ここは夜が昼で、昼かと思えば夜で、朝から夕方へ、物理法則を超えて時間は意味を持たず、わたしたちは女子高生になり主婦になり、マンガの主人公になり、殺人者になり、教室から疎外されたあの頃の自分になる。
靖子ちゃんは天国の支配人で、お伽話のお姫様で、夜のどん底から、指先ひとつで作りあげるイマジナリーの異世界の切符を持っていて、それを私たちに見せてくれる。
「こんばんは。大森靖子です。」
真昼に夜の帳を下ろしてステージの幕が上がる。

大森靖子自由字架ツアー2021は東京キネマ倶楽部からスタートし、今夜、神戸のクラブ月世界でファイナルを迎えた。
奇しくも元キャバレーの空間。妖艶で煌びやかでレトロで、どこか寂しい。ミラーボールが見守る時間に、もう居ない男女の幻想が浮かぶ。

自由字架は、自由の代償に磔にされ矢面に立ち続け、ある時は人々の不寛容から糾弾されてしまう美しい精神の覚悟を魅せてくれる舞台だ。

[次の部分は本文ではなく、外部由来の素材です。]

-- ==== Sys2Proof/Laws/Slot.lean ====
section
/-!
SUPPORT. What the shared operation `slot` answers: one lemma for each way out that the meanings of instructions use.
-/

namespace Sys2Proof.Machine

/-- Nothing stops a slot that issues before its own checks. -/
theorem precheck_issues {s : State} {w : Who} {c : Clause} {i : Instr} (h : issues s w c i) :
    precheck s w c i = none := by
  obtain ⟨-, -, -, hp, hv, ht, hz, hk⟩ := h
  simp [precheck, hp, hv, ht, hz, hk]

/-- A slot of a split is `groupSlot` for its issuer. -/
theorem slot_split {s : State} {w : Who} {c : Clause} {i : Instr} (h : issues s w c i) (body : State → Res) :
    slot i body s = groupSlot i body s w c := by
  obtain ⟨ha, hw, hc, -⟩ := h
  simp [slot, ha, hw, hc]

/-- The issuer of a state in which a split issues. -/
theorem issuer_issues {s : State} {w : Who} {c : Clause} {i : Instr} (h : issues s w c i) : issuer s = some w := by
  obtain ⟨ha, hw, -⟩ := h
  simp [issuer, ha, hw]

/-- The body of an instruction that only a split issues, where one does. -/
theorem withWho_issues {s : State} {w : Who} {c : Clause} {i : Instr} (h : issues s w c i) (f : Who → Res) :
    withWho s f = f w := by
  simp [withWho, issuer_issues h]

/-- A slot whose checks pass retires. -/
theorem complete_clears {s : State} {w : Who} {c : Clause} {i : Instr} {o : Out} (h : clears s w c i o) :
    complete s w c i o = .next (slotDone w c i o) := by
  obtain ⟨-, hw, hl, hq, hs, hwin, hsib, hx⟩ := h
  have h1 : (longLatency i && decide (15 ≤ flagOf w.grp c.flag)) = false := by
    cases hi : longLatency i
    · rfl
    · simpa using hl hi
  have h2 : (o.flow.closes && w.task.rooted.isNone) = false := by
    cases hf : o.flow.closes
    · rfl
    · simpa using (hq hf).1
  have h3 : (decide (i = .exit) && keepsPair s w) = false := by
    by_cases hi : i = .exit
    · simp [hi, hx hi]
    · simp [hi]
  simp [complete, hw, h1, h2, hs, hwin, hsib, h3, noteConflicts, raceStays]

/-- A slot of a split whose body answers effects retires with them. -/
theorem slot_ok {s : State} {w : Who} {c : Clause} {i : Instr} {body : State → Res} {o : Out}
    (h : issues s w c i) (hb : body s = .ok o) (hc : clears s w c i o) :
    slot i body s = .next (slotDone w c i o) := by
  rw [slot_split h, groupSlot, precheck_issues h]
  have hf : (o.flow.closes && !closeFits w) = false := by
    cases h : o.flow.closes
    · rfl
    · simpa using (hc.2.2.2.1 h).2
  simp only [hb, hf, hc.1]
  exact complete_clears hc

/-- A slot of a split whose body traps takes the trap. -/
theorem slot_trap {s : State} {w : Who} {c : Clause} {i : Instr} {body : State → Res} {t : Trap}
    (h : issues s w c i) (hb : body s = .trap t) : slot i body s = settle s w (.trap t) := by
  rw [slot_split h, groupSlot, precheck_issues h]
  simp only [hb]

/-- A slot of a split whose body waits, exhausts or closes a quantum that ends below 2^63 first is settled so. -/
theorem slot_settle {s : State} {w : Who} {c : Clause} {i : Instr} {body : State → Res} {r : Res}
    (h : issues s w c i) (hb : body s = r) (hr : ∀ o, r ≠ .ok o) (hq : r = .closeFirst → closeFits w = true) :
    slot i body s = settle s w r := by
  rw [slot_split h, groupSlot, precheck_issues h]
  cases r <;> simp_all

/-- A slot of a control core whose body answers effects retires with them. -/
theorem slot_core {s : State} {d : Nat} {c : Clause} {i : Instr} {body : State → Res} {o : Out}
    (h : coreIssues s d c i) (hb : body s = .ok o) : slot i body s = .next (coreDone d c i o) := by
  obtain ⟨ha, hc, hon, hz, hl⟩ := h
  have h1 : (longLatency i && decide (15 ≤ Sparse.get 0 (coreOf s d).flags c.flag)) = false := by
    cases hi : longLatency i
    · rfl
    · simpa using hl hi
  simp [slot, ha, hc, coreSlot, hon, hz, hb, h1]

/-- A body that answers effects whoever issues makes the instruction run. -/
theorem slot_runs {s : State} {i : Instr} {body : State → Res} {o : Out} (hx : exec i s = slot i body s)
    (hb : body s = .ok o) : runs s i o :=
  ⟨fun _ _ h hc => hx.trans (slot_ok h hb hc), fun _ _ h => hx.trans (slot_core h hb)⟩

end Sys2Proof.Machine
end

ピンクのマイクコードが血管のように走り、絡まり、結ばれ、靖子ちゃんが自在に空間を支配する。深く、深く掘り当てるように。
手を伸ばした先で握り返してくれるように。
夜の眷属の踊り子りこちゃんが歌を際立たせる物語の奥行きだとすれば、しゅがびんさんのピアノは靖子ちゃんの天国を形作る骨格だ。
骨と、血と。深度と奥行き。空間は拡張し、時間は収束し、気付くとあっという間にアンコールのお茶碗だ。
一公演毎に演る曲も違えば、表情もストーリーも違う。靖子ちゃんは自由を支配し、魂を証明する。
わたしたちに宇宙より宇宙を見せてくれる。

青いワンピースに白のエプロンを合わせた靖子ちゃんは可愛い可愛いアリスでした。
不思議の世界にもれなく案内してくれました。
磔磔のKEKKON、真夏の卒業式、月世界のM、君に届くな…最高でした。
磔磔とKEKKONはDNAに刻まれた組み合わせすぎて本当に聴けて良かったです。
磔磔最高すぎて毎回観光は出来ないけど磔磔で靖子ちゃんと待ち合わせがメインなので良いです。また絶対に行きます。
君に届くなは最前目の前に来てくれたのに痛恨の動画が撮れていないミス。
目に焼き付けたからそれで良いね。

すごいものを観た、今日のライブが一番良い、そんなベストアクトを毎回更新してくれて、どこまでやってくれるんだろう?
靖子ちゃんの進化が止まらなくて周回遅れのわたしは付いていくので精一杯だ。

通り抜ける閃光が眩しくて、圧倒されて、なのに目を沢山合わせて微笑んでくれるから堪らない。
完敗です、大森靖子さん。
一生好きです。

今宵上がった幕は下りて、日常へ帰る新幹線も最早宇宙みたいなものだ。
わたしはお酒を飲んでいるだけなのにものすごいスピードで運んでくれる、でも靖子ちゃんはもっとすごい。
身体ひとつで指先ひとつでわたしを別世界に連れて行ってくれる。

夜間飛行のようなツアーでした。
最後のエムシーで自由字架ツアー2021!と強調していたように感じたので、2022も今から楽しみにしています。